Say how many lines of the material include "auNals". Give the number without any other text.

→ **Data listing**:
***

-- ==== Sys2Proof/Machine/State.lean ====
section
/-! DEFINITION. The state of the block as plain data (spec/10_state.md), the status codes and output
records it emits (spec/60_exceptions.md R300, spec/20_memory.md R66), and its reset (R54). -/

namespace Sys2Proof.Machine

/-- The status a command ends with (R300); the 8-bit numbers are `Status.code`. -/
inductive Status where
  | ok
  | eRtpShort | eRtpVersion | eRtpHdrlen | eRtpPayload
  | eStapTrunc | eFuaShort | eNalType | eFuaOrphan | eFuaTs
  | eMeta
  | sLate | sNotArmed | sInsufficient
  | eKn | eNoinit | eRows | eIndex | eSingular
  | eIllegal | eLength | eFaulted | eCsr | eOperand
deriving DecidableEq, Repr

/-- The unit named in a `Drop` record (R99). -/
inductive DropUnit where
  | rtp | rob | grp | dep
deriving DecidableEq, Repr

/-- The tag of a group's emission (R15, R99). -/
inductive Tag where
  | recovered | notRecovered
deriving DecidableEq, Repr

/-- Why a group was flushed (R99): the count reached k, expiry, eviction. -/
inductive Cause where
  | countReached | expiry | eviction
deriving DecidableEq, Repr

/-- `GroupBlock` (R15): one block emitted by GRP. -/
structure GroupBlock where
  gid : W32
  index : BitVec 8
  tag : Tag
  origLen : BitVec 16
  data : Bytes
deriving DecidableEq, Repr

/-- The header fields and the payload range an RTP datagram parses to (R170, R173, R180). -/
structure ParsedRtp where
  v : BitVec 2
  p : Bool
  x : Bool
  cc : BitVec 4
  m : Bool
  pt : BitVec 7
  seq : Seq
  ts : W32
  ssrc : W32
  payloadOff : BitVec 16
  payloadLen : BitVec 16
deriving DecidableEq, Repr

/-- The output records (R66, R99). -/
inductive Record where
  | done (opcode : Byte) (status : Status)
  | parsed (h : ParsedRtp)
  | matrix (k n : BitVec 9) (parity : Matrix8)
  | rows (count blen : BitVec 16) (numbers : List (BitVec 16)) (rows : List Bytes)
  | decMatrix (k : BitVec 9) (mat : Matrix8)
  | robEmit (pkt : Packet) (arrival : W32)
  | robLate (seq behind : BitVec 16)
  | robSkip (oldExpected newExpected : BitVec 16)
  | groupBlock (b : GroupBlock)
  | groupDone (gid : W32) (k n received : BitVec 8) (tag : Tag) (cause : Cause) (why : Status)
  | nal (ts : W32) (bytes : Bytes)
  | discontinuity (lastSeq seq gap : BitVec 16)
  | accessUnit (ts : W32) (keyframe hasParamSets : Bool) (nals : List Bytes)
  | drop (unit : DropUnit) (code : Status)
  | csrValue (reg : BitVec 8) (value : W32)
deriving DecidableEq, Repr

/-- The four tables (R24), as plain data: what they hold is determined by the field they were built
for (R121 to R123), so that is what is stored; the tables themselves are the views `expOf`, `logOf`,
`invOf`, `mulOf` of Machine/Gf.lean. DEDUCED, log 9. -/
inductive GfTables where
  /-- not built since reset: contents unspecified (R24, R54) -/
  | unbuilt
  /-- built by GF.INIT for this field -/
  | built (field : GfField)
deriving DecidableEq, Repr

/-- The GF unit (R24, R25). -/
structure GfUnit where
  /-- `gf_ready` -/
  gfReady : Bool
  /-- `EXP`, `LOG`, `INV`, `MUL` -/
  tables : GfTables
deriving DecidableEq, Repr

/-- A buffered packet with its arrival time (R28). -/
structure RobEntry where
  pkt : Packet
  arrival : W32
deriving DecidableEq, Repr

/-- The reorder buffer (R28, R29). `buf` is a partial map: keys strictly rising. -/
structure Rob where
  /-- `rob_started` -/
  started : Bool
  /-- `expected` -/
  expected : Seq
  /-- `buf` -/
  buf : List (BitVec 16 × RobEntry)
  /-- `rob_timer` -/
  timer : Bool
  /-- `highest` -/
  highest : Seq
  /-- `received` -/
  received : W32
  /-- `lost` -/
  lost : W32
  /-- `bytes` -/
  bytes : W32
  /-- `jitter_q4` -/
  jitterQ4 : W32
  /-- `jit_valid` -/
  jitValid : Bool
  /-- `prev_transit` -/
  prevTransit : W32
  /-- `late_dropped` -/
  lateDropped : W32
deriving DecidableEq, Repr

/-- A group record (R31). `blocks` is a partial map: keys strictly rising. Its expiry timer is armed
exactly while the record exists. -/
structure Group where
  gid : W32
  k : BitVec 8
  n : BitVec 8
  blocks : List (BitVec 16 × Bytes)
  maxlen : BitVec 16
deriving DecidableEq, Repr

/-- The group assembler (R31): records in creation order, oldest first, and two counters. -/
structure Grp where
  groups : List Group
  /-- `fec_recovered` -/
  fecRecovered : W32
  /-- `fec_failed` -/
  fecFailed : W32
deriving DecidableEq, Repr

/-- The depacketizer (R33, R34). -/
structure Dep where
  /-- `dep_started` -/
  started : Bool
  /-- `last_seq` -/
  lastSeq : Seq
  /-- `fu_active` -/
  fuActive : Bool
  /-- `fu_ts` -/
  fuTs : W32
  /-- `fu_buf` -/
  fuBuf : Bytes
  /-- `au_open` -/
  auOpen : Bool
  /-- `au_ts` -/
  auTs : W32
  /-- `au_nals` -/
  auNals : List Bytes
  /-- `au_key` -/
  auKey : Bool
  /-- `au_sps` -/
  auSps : Bool
  /-- `au_pps` -/
  auPps : Bool
  /-- `dep_malformed` -/
  malformed : W32
  /-- `dep_discont` -/
  discont : W32
deriving DecidableEq, Repr

/-- The configuration registers, CSR 0x00 to 0x07 (R40). -/
structure Csr where
  lateThreshold : BitVec 16
  robWindow : BitVec 16
  robFlushDelayMs : BitVec 16
  grpMaxGroups : BitVec 16
  grpExpiryMs : BitVec 16
  restartGap : BitVec 16
  fuGapThreshold : BitVec 16
  clockRateHz : BitVec 32
deriving DecidableEq, Repr

/-- The state of the block (R20), and the command port the host feeds. -/
structure State where
  gf : GfUnit
  rob : Rob
  grp : Grp
  dep : Dep
  /-- `rtp_malformed` (R27) -/
  rtpMalformed : W32
  /-- `fatal` (R36) -/
  fatal : Bool
  /-- `last_status` (R36) -/
  lastStatus : BitVec 8
  /-- configuration registers (R40) -/
  csr : Csr
  /-- `OQ` (R37): the head is the oldest record -/
  oq : List Record
  /-- The MODEL's own: command bytes offered and not yet consumed (R21, R80). DESIGN CHOICE, log 1. -/
  port : Bytes
  /-- The MODEL's own: the stream ends after `port` (R98 (a)). DESIGN CHOICE, log 1. -/
  portEnd : Bool
deriving DecidableEq, Repr

/-- Reasons for a fault. There are none: every command in every state has a defined outcome
(93_implementation_defined.md part 1, `stuck`: used nowhere). -/
inductive Fault where
deriving DecidableEq, Repr

/-- Reasons for a refusal. -/
inductive Refusal where
  /-- Raised by `exec`'s arm of an instruction that has no meaning yet; by no arm now. safe -/
  | notModelled (mnemonic : String)
deriving DecidableEq, Repr

/-- The GF unit after reset (R54): the tables' contents are unspecified. -/
def GfUnit.reset : GfUnit := { gfReady := false, tables := .unbuilt }

/-- The reorder buffer after reset (R54). -/
def Rob.reset : Rob :=
  { started := false, expected := 0, buf := [], timer := false, highest := 0, received := 0
    lost := 0, bytes := 0, jitterQ4 := 0, jitValid := false, prevTransit := 0, lateDropped := 0 }

/-- The group assembler after reset (R54). -/
def Grp.reset : Grp := { groups := [], fecRecovered := 0, fecFailed := 0 }

/-- The depacketizer after reset (R54). -/
def Dep.reset : Dep :=
  { started := false, lastSeq := 0, fuActive := false, fuTs := 0, fuBuf := [], auOpen := false
    auTs := 0, auNals := [], auKey := false, auSps := false, auPps := false, malformed := 0
    discont := 0 }

/-- The configuration registers after reset (R40). -/
def Csr.reset : Csr :=
  { lateThreshold := 10, robWindow := 20, robFlushDelayMs := 10, grpMaxGroups := 6
    grpExpiryMs := 24, restartGap := 100, fuGapThreshold := 5, clockRateHz := 90000 }

/-- The machine right after reset (R54, R340, R341): the block waits for its first command. -/
def State.reset : State :=
  { gf := GfUnit.reset
    rob := Rob.reset
    grp := Grp.reset
    dep := Dep.reset
    rtpMalformed := 0
    fatal := false
    lastStatus := 0x00
    csr := Csr.reset
    oq := []
    port := []
    portEnd := false }

end Sys2Proof.Machine
end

***

→ **Response below**: 2